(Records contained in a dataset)
*** Begin section ***
@[simp] theorem runSequencer_withReport : runSequencer (withReport code cause info s) = runSequencer s :=
  sequencerLoop_withReport code cause info s passLimit 0

/-! ### The commands -/

theorem fecSizeBody_withReport : fecSizeBody (withReport code cause info s) = fecSizeBody s := by
  simp only [fecSizeBody, dataSize_withReport, finishError_withReport]
  rfl

theorem fecEncodeBody_withReport : fecEncodeBody (withReport code cause info s) = fecEncodeBody s := by
  simp [fecEncodeBody]

theorem escCountBody_withReport : escCountBody (withReport code cause info s) = escCountBody s := by
  simp only [escCountBody, codBytes_withReport]
  rfl

theorem escEscapeBody_withReport : escEscapeBody (withReport code cause info s) = escEscapeBody s := by
  simp [escEscapeBody]

theorem txStartBody_withReport : txStartBody (withReport code cause info s) = txStartBody s := by
  simp only [txStartBody, withReport_transmitting, withReport_txbLen, raiseFault_withReport, finishError_withReport,
    openSession_withReport, finishWith_withReport]
  rfl

theorem toneBody_withReport (nsamples : Nat) :
    toneBody nsamples (withReport code cause info s) = toneBody nsamples s := by
  simp only [toneBody, pollOrBusy_withReport, withReport_transmitting, raiseFault_withReport]
  cases pollOrBusy s with
  | ended t => rfl
  | goesOn s1 =>
    simp only [Flow.mapGoesOn, emitUnit_withReport, withReport_params, toneWord_withReport]
    cases emitUnit nsamples (synth s1.params (toneWord s1) nsamples) s1 <;> rfl

theorem orbFlushBody_withReport : orbFlushBody (withReport code cause info s) = orbFlushBody s := by
  simp only [orbFlushBody, pollOrBusy_withReport, withReport_orbSize, finishWith_withReport]
  cases pollOrBusy s with
  | ended t => rfl
  | goesOn s1 => simp [Flow.mapGoesOn]

end Report

section Dispatch

variable {code : Code} {cause : Cause} {info : Word} {s : State}

/-- The common check (R220) reads FAULT only, and its refusal ends the command. -/
theorem unlessFaulted_withReport {body : State → Host.Outcome State Fault Refusal}
    (h : body (withReport code cause info s) = body s) :
    unlessFaulted (withReport code cause info s) body = unlessFaulted s body := by
  simp [unlessFaulted, h]

theorem unlessFaulted_next_withReport {body : State → State} (h : body (withReport code cause info s) = body s) :
    unlessFaulted (withReport code cause info s) (fun s => .next (body s)) = unlessFaulted s (fun s => .next (body s)) :=
  unlessFaulted_withReport (congrArg Host.Outcome.next h)

theorem execTxPump_withReport : execTxPump (withReport code cause info s) = execTxPump s :=
  unlessFaulted_withReport (by simp)

theorem execTxCancel_withReport : execTxCancel (withReport code cause info s) = execTxCancel s :=
  unlessFaulted_withReport (by simp)

/-- R25: what a command does depends on no earlier report. -/
theorem exec_withReport (i : Instr) : exec i (withReport code cause info s) = exec i s := by
  cases i with
  | fecSize => exact unlessFaulted_next_withReport (fecSizeBody_withReport code cause info s)
  | fecEncode => exact unlessFaulted_next_withReport (fecEncodeBody_withReport code cause info s)
  | escCount => exact unlessFaulted_next_withReport (escCountBody_withReport code cause info s)
  | escEscape => exact unlessFaulted_next_withReport (escEscapeBody_withReport code cause info s)
  | txStart => exact unlessFaulted_next_withReport (txStartBody_withReport code cause info s)
  | txPump => exact execTxPump_withReport
  | txCancel => exact execTxCancel_withReport
  | tone nsamples => exact unlessFaulted_next_withReport (toneBody_withReport code cause info s nsamples)
  | orbFlush => exact unlessFaulted_next_withReport (orbFlushBody_withReport code cause info s)
  | reset => exact congrArg Host.Outcome.next (doReset_withReport code cause info s)

/-- The same of a CMD write, its word legal or not. -/
theorem executeCmdWrite_withReport (w : Word) :
    executeCmdWrite w (withReport code cause info s) = executeCmdWrite w s := by
  unfold executeCmdWrite
  rw [acceptCmd_withReport]
  cases decode w with
  | ok i => exact exec_withReport i
  | error _ => exact unlessFaulted_next_withReport (raiseFault_withReport code cause info (acceptCmd w s) .illegalCmd w)

end Dispatch

/-- Settles O14: the first half by the three ways a request that is no CMD write is served, the second by carrying the old report
through the command, the sequencer's loop by induction on its passes. -/
theorem statusDescribesTheLastCommand : Obligations.StatusDescribesTheLastCommand := by
  intro s r later hin
  constructor
  · intro hr t ht
    rw [step_of_request hin] at ht
    simpa using serveRequest_keeps_report hr ht
  · intro q hq hc code cause info
    calc step (withReport code cause info s)
      _ = executeCmdWrite q.wdata (withReport code cause info (popInput s)) := by
        rw [step_of_request (s := withReport code cause info s) hin, serveRequest_of_cmdWrite hq hc, popInput_withReport]
      _ = executeCmdWrite q.wdata (popInput s) := executeCmdWrite_withReport ..
      _ = step s := by rw [step_of_request hin, serveRequest_of_cmdWrite hq hc]

end Sys2Proof.Machine

/-! R65 to R68 (20_memory.md): which requests the port refuses. `readReg`, `writeReg`, `portRead` and `portWrite` answer `none`
exactly to the refused requests, a CMD write is none of them, and no command touches the port's responses, so what is not
refused is answered `OK`. -/

namespace Sys2Proof.Machine

/-! ## Which requests the port has no answer for -/

/-- A space code is one of the five of R60, or 5 to 7. -/
theorem spaceCode_cases : ∀ c : BitVec 3, c = 0 ∨ c = 1 ∨ c = 2 ∨ c = 3 ∨ c = 4 ∨ 5 ≤ c.toNat := by decide

/-- Codes 5 to 7 select no space (R60). -/
theorem spaceOfCode_of_le : ∀ {c : BitVec 3}, 5 ≤ c.toNat → spaceOfCode c = none := by decide

/-- CFG takes the words below 4: bits 31:2 are reserved (R30). -/
theorem cfgLegal_iff (v : Word) : cfgLegal v = true ↔ v.toNat < 4 := by
  have hv : v.toNat < 2 ^ 32 := v.isLt
  simp only [cfgLegal, decide_eq_true_eq, ← BitVec.toNat_inj, BitVec.extractLsb'_toNat, Nat.shiftRight_eq_div_pow,
    BitVec.toNat_ofNat, BitVec.ofNat_eq_ofNat]
  omega

/-- SRC takes the words below 256: bits 31:8 must be 0 (R66). -/
theorem byteLegal_iff (v : Word) : v.extractLsb' 8 24 = 0#24 ↔ v.toNat < 256 := by
  have hv : v.toNat < 2 ^ 32 := v.isLt
  simp only [← BitVec.toNat_inj, BitVec.extractLsb'_toNat, Nat.shiftRight_eq_div_pow, BitVec.toNat_ofNat]
  omega

/-- A register stands at every multiple of 4 below 0x38, and nowhere else (R65, R68). -/
theorem readReg_eq_none_iff (off : BitVec 24) (s : State) :
    readReg off s = none ↔ off.toNat % 4 ≠ 0 ∨ 0x38 ≤ off.toNat := by
  simp [readReg, ite_eq_iff, ← BitVec.toNat_inj]
  omega

/-- The writes to a register other than CMD that are refused (R65 to R68): all but those to ARG0, and those of a legal value to
CFG and SRC_LEN outside a session. -/
theorem writeReg_eq_none_iff (off : BitVec 24) (v : Word) (s : State) :
    writeReg off v s = none ↔
      off.toNat ≠ 0x10 ∧ (off.toNat = 0x18 → s.status.transmitting = true ∨ 4 ≤ v.toNat) ∧
        (off.toNat = 0x1C → s.status.transmitting = true ∨ s.params.srcMax < v.toNat) := by
  cases h : s.status.transmitting with
  | false =>
    simp [writeReg, cfgLegal_iff, ite_eq_iff, ← BitVec.toNat_inj, h]
    omega
  | true => simp [writeReg, ← BitVec.toNat_inj, h]

/-- A byte memory is readable exactly inside its space (R64, R65). -/
theorem portRead_mem_eq_none_iff {q : Request} {b : ByteSpace} (h : q.space = codeOfSpace (.mem b)) (s : State) :
    portRead q s = none ↔ spaceSize b s.params ≤ q.offset.toNat := by
  have hspace : spaceOfCode q.space = some (.mem b) := by rw [h]; cases b <;> rfl
  simp [portRead, hspace]

/-- SRC is writable inside its space, a byte at a time, outside a session (R64 to R67). -/
theorem portWrite_src_eq_none_iff {q : Request} (h : q.space = 1) (s : State) :
    portWrite q s = none ↔
      ¬ (q.offset.toNat < s.params.srcMax ∧ q.wdata.toNat < 256 ∧ s.status.transmitting = false) := by
  simp [portWrite, h, spaceOfCode, byteLegal_iff]

/-- A read has no data to answer exactly where it is unmapped or misaligned. -/
theorem portRead_eq_none_iff (q : Request) (s : State) : portRead q s = none ↔ unmapped q s := by
  obtain h | h | h | h | h | h := spaceCode_cases q.space
  · simp [portRead, h, spaceOfCode, unmapped, readReg_eq_none_iff]
  · simp [portRead_mem_eq_none_iff (b := .src) h, spaceSize, unmapped, h]
  · simp [portRead_mem_eq_none_iff (b := .cod) h, spaceSize, unmapped, h]
  · simp [portRead_mem_eq_none_iff (b := .txb) h, spaceSize, unmapped, h]
  · simp [portRead_mem_eq_none_iff (b := .orb) h, spaceSize, unmapped, h]
  · simp [portRead, spaceOfCode_of_le h, unmapped, h]

/-- A write that is no CMD write has no state to go to exactly where R65 to R68 refuse it. -/
theorem portWrite_eq_none_iff {q : Request} (hcmd : ¬ (q.space = 0 ∧ q.offset.toNat = 0x04)) (s : State) :
    portWrite q s = none ↔ unmapped q s ∨ illegalWrite q s ∨ protectedWrite q s := by
  obtain h | h | h | h | h | h := spaceCode_cases q.space
  · have hoff : q.offset.toNat ≠ 0x04 := fun hoff => hcmd ⟨h, hoff⟩
    simp [portWrite, h, spaceOfCode, unmapped, illegalWrite, readOnlyOffsets, protectedWrite, writeReg_eq_none_iff]
    cases s.status.transmitting <;> simp <;> omega
  · simp only [portWrite_src_eq_none_iff h, unmapped, illegalWrite, protectedWrite, h]
    cases s.status.transmitting with
    | false => simp [imp_iff_not_or]
    | true => simp
  · simp [portWrite, h, spaceOfCode, illegalWrite]
  · simp [portWrite, h, spaceOfCode, illegalWrite]
  · simp [portWrite, h, spaceOfCode, illegalWrite]
  · simp [portWrite, spaceOfCode_of_le h, unmapped, h]

theorem isCmdWrite_iff (q : Request) :
    isCmdWrite q = true ↔ q.we = true ∧ q.space = 0 ∧ q.offset.toNat = 0x04 := by
  simp [isCmdWrite, ← BitVec.toNat_inj, and_assoc]

/-- A write to CMD is never refused by the port. -/
theorem not_portRefusal_of_cmdWrite {q : Request} (hc : isCmdWrite q = true) (s : State) : ¬ portRefusal q s := by
  obtain ⟨-, hspace, hoff⟩ := (isCmdWrite_iff q).mp hc
  simp [unmapped, illegalWrite, protectedWrite, readOnlyOffsets, hspace, hoff]

/-- A read has no data to answer exactly where it is refused. -/
theorem portRead_eq_none_iff_refusal {q : Request} (hr : q.we = false) (s : State) :
    portRead q s = none ↔ portRefusal q s := by
  simp [portRead_eq_none_iff, portRefusal, hr]

/-- A write that is no CMD write has no state to go to exactly where it is refused. -/
theorem portWrite_eq_none_iff_refusal {q : Request} (hw : q.we = true) (hc : isCmdWrite q = false) (s : State) :
    portWrite q s = none ↔ portRefusal q s := by
  have hcmd : ¬ (q.space = 0 ∧ q.offset.toNat = 0x04) := fun h => by
    rw [(isCmdWrite_iff q).mpr ⟨hw, h⟩] at hc
    cases hc
  simp only [portWrite_eq_none_iff hcmd, portRefusal, hw, true_and]

/-! ## What a served request answers -/

theorem serveRequest_of_read {r : BitVec 64} {q : Request} (hq : unpackRequest r = some q) (hr : q.we = false) (s : State) :
    serveRequest r s = .next (respond (readResponse q s) s) := by
  simp [serveRequest, hq, isCmdWrite, hr]

theorem serveRequest_of_write {r : BitVec 64} {q : Request} (hq : unpackRequest r = some q) (hw : q.we = true)
    (hc : isCmdWrite q = false) (s : State) : serveRequest r s = .next (serveWrite q s) := by
  simp [serveRequest, hq, hc, hw]

/-- A refused request is answered `ERR` and changes nothing. -/
theorem serveRequest_of_refusal {r : BitVec 64} {q : Request} {s : State} (hq : unpackRequest r = some q)
    (href : portRefusal q s) : serveRequest r s = .next (respond .err s) := by
  cases hw : q.we with
  | false => rw [serveRequest_of_read hq hw, readResponse, (portRead_eq_none_iff_refusal hw s).mpr href]
  | true =>
    have hc : isCmdWrite q = false := Bool.eq_false_iff.mpr (fun hc => not_portRefusal_of_cmdWrite hc s href)
    rw [serveRequest_of_write hq hw hc, serveWrite, (portWrite_eq_none_iff_refusal hw hc s).mpr href]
*** End section ***
▶ EXERCISE PROMPT
Nothing should appear in the answer except the lines above from the line with "rw [acceptCmd_withReport]" through the line with "end Dispatch", both included, written out exactly.

▶ RESULT FOR THIS EXERCISE
  rw [acceptCmd_withReport]
  cases decode w with
  | ok i => exact exec_withReport i
  | error _ => exact unlessFaulted_next_withReport (raiseFault_withReport code cause info (acceptCmd w s) .illegalCmd w)

end Dispatch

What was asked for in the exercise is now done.